Assignment
Once you find the line with "(s.setSub v).stat = s.stat := rfl" in the data that follows, repeat it and every line after it exactly, through the line with "(s.setCtl v).sub = s.sub := rfl".

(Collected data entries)
section
variable (s : State) (v : BitVec 8)
@[simp] theorem setWarn_pb : (s.setWarn v).pb = s.pb := rfl
@[simp] theorem setWarn_fd : (s.setWarn v).fd = s.fd := rfl
@[simp] theorem setWarn_acc : (s.setWarn v).acc = s.acc := rfl
@[simp] theorem setWarn_mode : (s.setWarn v).mode = s.mode := rfl
@[simp] theorem setWarn_stat : (s.setWarn v).stat = s.stat := rfl
@[simp] theorem setWarn_err : (s.setWarn v).err = s.err := rfl
@[simp] theorem setWarn_warn : (s.setWarn v).warn = v := rfl
@[simp] theorem setWarn_wcnt : (s.setWarn v).wcnt = s.wcnt := rfl
@[simp] theorem setWarn_addr : (s.setWarn v).addr = s.addr := rfl
@[simp] theorem setWarn_page : (s.setWarn v).page = s.page := rfl
@[simp] theorem setWarn_sub : (s.setWarn v).sub = s.sub := rfl
@[simp] theorem setWarn_ctl : (s.setWarn v).ctl = s.ctl := rfl
@[simp] theorem setWarn_sin : (s.setWarn v).sin = s.sin := rfl
@[simp] theorem setWarn_sout : (s.setWarn v).sout = s.sout := rfl
@[simp] theorem setWarn_port : (s.setWarn v).port = s.port := rfl
@[simp] theorem setWarn_responses : (s.setWarn v).responses = s.responses := rfl
end

section
variable (s : State) (v : BitVec Config.wcntW)
@[simp] theorem setWcnt_pb : (s.setWcnt v).pb = s.pb := rfl
@[simp] theorem setWcnt_fd : (s.setWcnt v).fd = s.fd := rfl
@[simp] theorem setWcnt_acc : (s.setWcnt v).acc = s.acc := rfl
@[simp] theorem setWcnt_mode : (s.setWcnt v).mode = s.mode := rfl
@[simp] theorem setWcnt_stat : (s.setWcnt v).stat = s.stat := rfl
@[simp] theorem setWcnt_err : (s.setWcnt v).err = s.err := rfl
@[simp] theorem setWcnt_warn : (s.setWcnt v).warn = s.warn := rfl
@[simp] theorem setWcnt_wcnt : (s.setWcnt v).wcnt = v := rfl
@[simp] theorem setWcnt_addr : (s.setWcnt v).addr = s.addr := rfl
@[simp] theorem setWcnt_page : (s.setWcnt v).page = s.page := rfl
@[simp] theorem setWcnt_sub : (s.setWcnt v).sub = s.sub := rfl
@[simp] theorem setWcnt_ctl : (s.setWcnt v).ctl = s.ctl := rfl
@[simp] theorem setWcnt_sin : (s.setWcnt v).sin = s.sin := rfl
@[simp] theorem setWcnt_sout : (s.setWcnt v).sout = s.sout := rfl
@[simp] theorem setWcnt_port : (s.setWcnt v).port = s.port := rfl
@[simp] theorem setWcnt_responses : (s.setWcnt v).responses = s.responses := rfl
end

section
variable (s : State) (v : BitVec 8)
@[simp] theorem setAddr_pb : (s.setAddr v).pb = s.pb := rfl
@[simp] theorem setAddr_fd : (s.setAddr v).fd = s.fd := rfl
@[simp] theorem setAddr_acc : (s.setAddr v).acc = s.acc := rfl
@[simp] theorem setAddr_mode : (s.setAddr v).mode = s.mode := rfl
@[simp] theorem setAddr_stat : (s.setAddr v).stat = s.stat := rfl
@[simp] theorem setAddr_err : (s.setAddr v).err = s.err := rfl
@[simp] theorem setAddr_warn : (s.setAddr v).warn = s.warn := rfl
@[simp] theorem setAddr_wcnt : (s.setAddr v).wcnt = s.wcnt := rfl
@[simp] theorem setAddr_addr : (s.setAddr v).addr = v := rfl
@[simp] theorem setAddr_page : (s.setAddr v).page = s.page := rfl
@[simp] theorem setAddr_sub : (s.setAddr v).sub = s.sub := rfl
@[simp] theorem setAddr_ctl : (s.setAddr v).ctl = s.ctl := rfl
@[simp] theorem setAddr_sin : (s.setAddr v).sin = s.sin := rfl
@[simp] theorem setAddr_sout : (s.setAddr v).sout = s.sout := rfl
@[simp] theorem setAddr_port : (s.setAddr v).port = s.port := rfl
@[simp] theorem setAddr_responses : (s.setAddr v).responses = s.responses := rfl
end

section
variable (s : State) (v : BitVec 8)
@[simp] theorem setPage_pb : (s.setPage v).pb = s.pb := rfl
@[simp] theorem setPage_fd : (s.setPage v).fd = s.fd := rfl
@[simp] theorem setPage_acc : (s.setPage v).acc = s.acc := rfl
@[simp] theorem setPage_mode : (s.setPage v).mode = s.mode := rfl
@[simp] theorem setPage_stat : (s.setPage v).stat = s.stat := rfl
@[simp] theorem setPage_err : (s.setPage v).err = s.err := rfl
@[simp] theorem setPage_warn : (s.setPage v).warn = s.warn := rfl
@[simp] theorem setPage_wcnt : (s.setPage v).wcnt = s.wcnt := rfl
@[simp] theorem setPage_addr : (s.setPage v).addr = s.addr := rfl
@[simp] theorem setPage_page : (s.setPage v).page = v := rfl
@[simp] theorem setPage_sub : (s.setPage v).sub = s.sub := rfl
@[simp] theorem setPage_ctl : (s.setPage v).ctl = s.ctl := rfl
@[simp] theorem setPage_sin : (s.setPage v).sin = s.sin := rfl
@[simp] theorem setPage_sout : (s.setPage v).sout = s.sout := rfl
@[simp] theorem setPage_port : (s.setPage v).port = s.port := rfl
@[simp] theorem setPage_responses : (s.setPage v).responses = s.responses := rfl
end

section
variable (s : State) (v : BitVec 16)
@[simp] theorem setSub_pb : (s.setSub v).pb = s.pb := rfl
@[simp] theorem setSub_fd : (s.setSub v).fd = s.fd := rfl
@[simp] theorem setSub_acc : (s.setSub v).acc = s.acc := rfl
@[simp] theorem setSub_mode : (s.setSub v).mode = s.mode := rfl
@[simp] theorem setSub_stat : (s.setSub v).stat = s.stat := rfl
@[simp] theorem setSub_err : (s.setSub v).err = s.err := rfl
@[simp] theorem setSub_warn : (s.setSub v).warn = s.warn := rfl
@[simp] theorem setSub_wcnt : (s.setSub v).wcnt = s.wcnt := rfl
@[simp] theorem setSub_addr : (s.setSub v).addr = s.addr := rfl
@[simp] theorem setSub_page : (s.setSub v).page = s.page := rfl
@[simp] theorem setSub_sub : (s.setSub v).sub = v := rfl
@[simp] theorem setSub_ctl : (s.setSub v).ctl = s.ctl := rfl
@[simp] theorem setSub_sin : (s.setSub v).sin = s.sin := rfl
@[simp] theorem setSub_sout : (s.setSub v).sout = s.sout := rfl
@[simp] theorem setSub_port : (s.setSub v).port = s.port := rfl
@[simp] theorem setSub_responses : (s.setSub v).responses = s.responses := rfl
end

section
variable (s : State) (v : BitVec 11)
@[simp] theorem setCtl_pb : (s.setCtl v).pb = s.pb := rfl
@[simp] theorem setCtl_fd : (s.setCtl v).fd = s.fd := rfl
@[simp] theorem setCtl_acc : (s.setCtl v).acc = s.acc := rfl
@[simp] theorem setCtl_mode : (s.setCtl v).mode = s.mode := rfl
@[simp] theorem setCtl_stat : (s.setCtl v).stat = s.stat := rfl
@[simp] theorem setCtl_err : (s.setCtl v).err = s.err := rfl
@[simp] theorem setCtl_warn : (s.setCtl v).warn = s.warn := rfl
@[simp] theorem setCtl_wcnt : (s.setCtl v).wcnt = s.wcnt := rfl
@[simp] theorem setCtl_addr : (s.setCtl v).addr = s.addr := rfl
@[simp] theorem setCtl_page : (s.setCtl v).page = s.page := rfl
@[simp] theorem setCtl_sub : (s.setCtl v).sub = s.sub := rfl
@[simp] theorem setCtl_ctl : (s.setCtl v).ctl = v := rfl
@[simp] theorem setCtl_sin : (s.setCtl v).sin = s.sin := rfl
@[simp] theorem setCtl_sout : (s.setCtl v).sout = s.sout := rfl
@[simp] theorem setCtl_port : (s.setCtl v).port = s.port := rfl
@[simp] theorem setCtl_responses : (s.setCtl v).responses = s.responses := rfl
end

section
variable (s : State) (v : List Byte)
@[simp] theorem setSin_pb : (s.setSin v).pb = s.pb := rfl
@[simp] theorem setSin_fd : (s.setSin v).fd = s.fd := rfl
@[simp] theorem setSin_acc : (s.setSin v).acc = s.acc := rfl
@[simp] theorem setSin_mode : (s.setSin v).mode = s.mode := rfl
@[simp] theorem setSin_stat : (s.setSin v).stat = s.stat := rfl
@[simp] theorem setSin_err : (s.setSin v).err = s.err := rfl
@[simp] theorem setSin_warn : (s.setSin v).warn = s.warn := rfl
@[simp] theorem setSin_wcnt : (s.setSin v).wcnt = s.wcnt := rfl
@[simp] theorem setSin_addr : (s.setSin v).addr = s.addr := rfl
@[simp] theorem setSin_page : (s.setSin v).page = s.page := rfl
@[simp] theorem setSin_sub : (s.setSin v).sub = s.sub := rfl
@[simp] theorem setSin_ctl : (s.setSin v).ctl = s.ctl := rfl
@[simp] theorem setSin_sin : (s.setSin v).sin = v := rfl
@[simp] theorem setSin_sout : (s.setSin v).sout = s.sout := rfl
@[simp] theorem setSin_port : (s.setSin v).port = s.port := rfl
@[simp] theorem setSin_responses : (s.setSin v).responses = s.responses := rfl
end

section
variable (s : State) (v : List Byte)
@[simp] theorem setSout_pb : (s.setSout v).pb = s.pb := rfl
@[simp] theorem setSout_fd : (s.setSout v).fd = s.fd := rfl
@[simp] theorem setSout_acc : (s.setSout v).acc = s.acc := rfl
@[simp] theorem setSout_mode : (s.setSout v).mode = s.mode := rfl
@[simp] theorem setSout_stat : (s.setSout v).stat = s.stat := rfl
@[simp] theorem setSout_err : (s.setSout v).err = s.err := rfl
@[simp] theorem setSout_warn : (s.setSout v).warn = s.warn := rfl
@[simp] theorem setSout_wcnt : (s.setSout v).wcnt = s.wcnt := rfl
@[simp] theorem setSout_addr : (s.setSout v).addr = s.addr := rfl
@[simp] theorem setSout_page : (s.setSout v).page = s.page := rfl
@[simp] theorem setSout_sub : (s.setSout v).sub = s.sub := rfl
@[simp] theorem setSout_ctl : (s.setSout v).ctl = s.ctl := rfl
@[simp] theorem setSout_sin : (s.setSout v).sin = s.sin := rfl
@[simp] theorem setSout_sout : (s.setSout v).sout = v := rfl
@[simp] theorem setSout_port : (s.setSout v).port = s.port := rfl
@[simp] theorem setSout_responses : (s.setSout v).responses = s.responses := rfl
end

section
variable (s : State) (v : List HostEvent)
@[simp] theorem setPort_pb : (s.setPort v).pb = s.pb := rfl
@[simp] theorem setPort_fd : (s.setPort v).fd = s.fd := rfl
@[simp] theorem setPort_acc : (s.setPort v).acc = s.acc := rfl
@[simp] theorem setPort_mode : (s.setPort v).mode = s.mode := rfl
@[simp] theorem setPort_stat : (s.setPort v).stat = s.stat := rfl
@[simp] theorem setPort_err : (s.setPort v).err = s.err := rfl
@[simp] theorem setPort_warn : (s.setPort v).warn = s.warn := rfl
@[simp] theorem setPort_wcnt : (s.setPort v).wcnt = s.wcnt := rfl
@[simp] theorem setPort_addr : (s.setPort v).addr = s.addr := rfl
@[simp] theorem setPort_page : (s.setPort v).page = s.page := rfl
@[simp] theorem setPort_sub : (s.setPort v).sub = s.sub := rfl
@[simp] theorem setPort_ctl : (s.setPort v).ctl = s.ctl := rfl
@[simp] theorem setPort_sin : (s.setPort v).sin = s.sin := rfl
@[simp] theorem setPort_sout : (s.setPort v).sout = s.sout := rfl
@[simp] theorem setPort_port : (s.setPort v).port = v := rfl
@[simp] theorem setPort_responses : (s.setPort v).responses = s.responses := rfl
end

section
variable (s : State) (v : Word)
@[simp] theorem respond_pb : (s.respond v).pb = s.pb := rfl
@[simp] theorem respond_fd : (s.respond v).fd = s.fd := rfl
@[simp] theorem respond_acc : (s.respond v).acc = s.acc := rfl
@[simp] theorem respond_mode : (s.respond v).mode = s.mode := rfl
@[simp] theorem respond_stat : (s.respond v).stat = s.stat := rfl
@[simp] theorem respond_err : (s.respond v).err = s.err := rfl
@[simp] theorem respond_warn : (s.respond v).warn = s.warn := rfl
@[simp] theorem respond_wcnt : (s.respond v).wcnt = s.wcnt := rfl
@[simp] theorem respond_addr : (s.respond v).addr = s.addr := rfl
@[simp] theorem respond_page : (s.respond v).page = s.page := rfl
@[simp] theorem respond_sub : (s.respond v).sub = s.sub := rfl
@[simp] theorem respond_ctl : (s.respond v).ctl = s.ctl := rfl
@[simp] theorem respond_sin : (s.respond v).sin = s.sin := rfl
@[simp] theorem respond_sout : (s.respond v).sout = s.sout := rfl
@[simp] theorem respond_port : (s.respond v).port = s.port := rfl
@[simp] theorem respond_responses : (s.respond v).responses = s.responses ++ [v] := rfl
end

Result of this exercise
@[simp] theorem setSub_stat : (s.setSub v).stat = s.stat := rfl
@[simp] theorem setSub_err : (s.setSub v).err = s.err := rfl
@[simp] theorem setSub_warn : (s.setSub v).warn = s.warn := rfl
@[simp] theorem setSub_wcnt : (s.setSub v).wcnt = s.wcnt := rfl
@[simp] theorem setSub_addr : (s.setSub v).addr = s.addr := rfl
@[simp] theorem setSub_page : (s.setSub v).page = s.page := rfl
@[simp] theorem setSub_sub : (s.setSub v).sub = v := rfl
@[simp] theorem setSub_ctl : (s.setSub v).ctl = s.ctl := rfl
@[simp] theorem setSub_sin : (s.setSub v).sin = s.sin := rfl
@[simp] theorem setSub_sout : (s.setSub v).sout = s.sout := rfl
@[simp] theorem setSub_port : (s.setSub v).port = s.port := rfl
@[simp] theorem setSub_responses : (s.setSub v).responses = s.responses := rfl
end

section
variable (s : State) (v : BitVec 11)
@[simp] theorem setCtl_pb : (s.setCtl v).pb = s.pb := rfl
@[simp] theorem setCtl_fd : (s.setCtl v).fd = s.fd := rfl
@[simp] theorem setCtl_acc : (s.setCtl v).acc = s.acc := rfl
@[simp] theorem setCtl_mode : (s.setCtl v).mode = s.mode := rfl
@[simp] theorem setCtl_stat : (s.setCtl v).stat = s.stat := rfl
@[simp] theorem setCtl_err : (s.setCtl v).err = s.err := rfl
@[simp] theorem setCtl_warn : (s.setCtl v).warn = s.warn := rfl
@[simp] theorem setCtl_wcnt : (s.setCtl v).wcnt = s.wcnt := rfl
@[simp] theorem setCtl_addr : (s.setCtl v).addr = s.addr := rfl
@[simp] theorem setCtl_page : (s.setCtl v).page = s.page := rfl
@[simp] theorem setCtl_sub : (s.setCtl v).sub = s.sub := rfl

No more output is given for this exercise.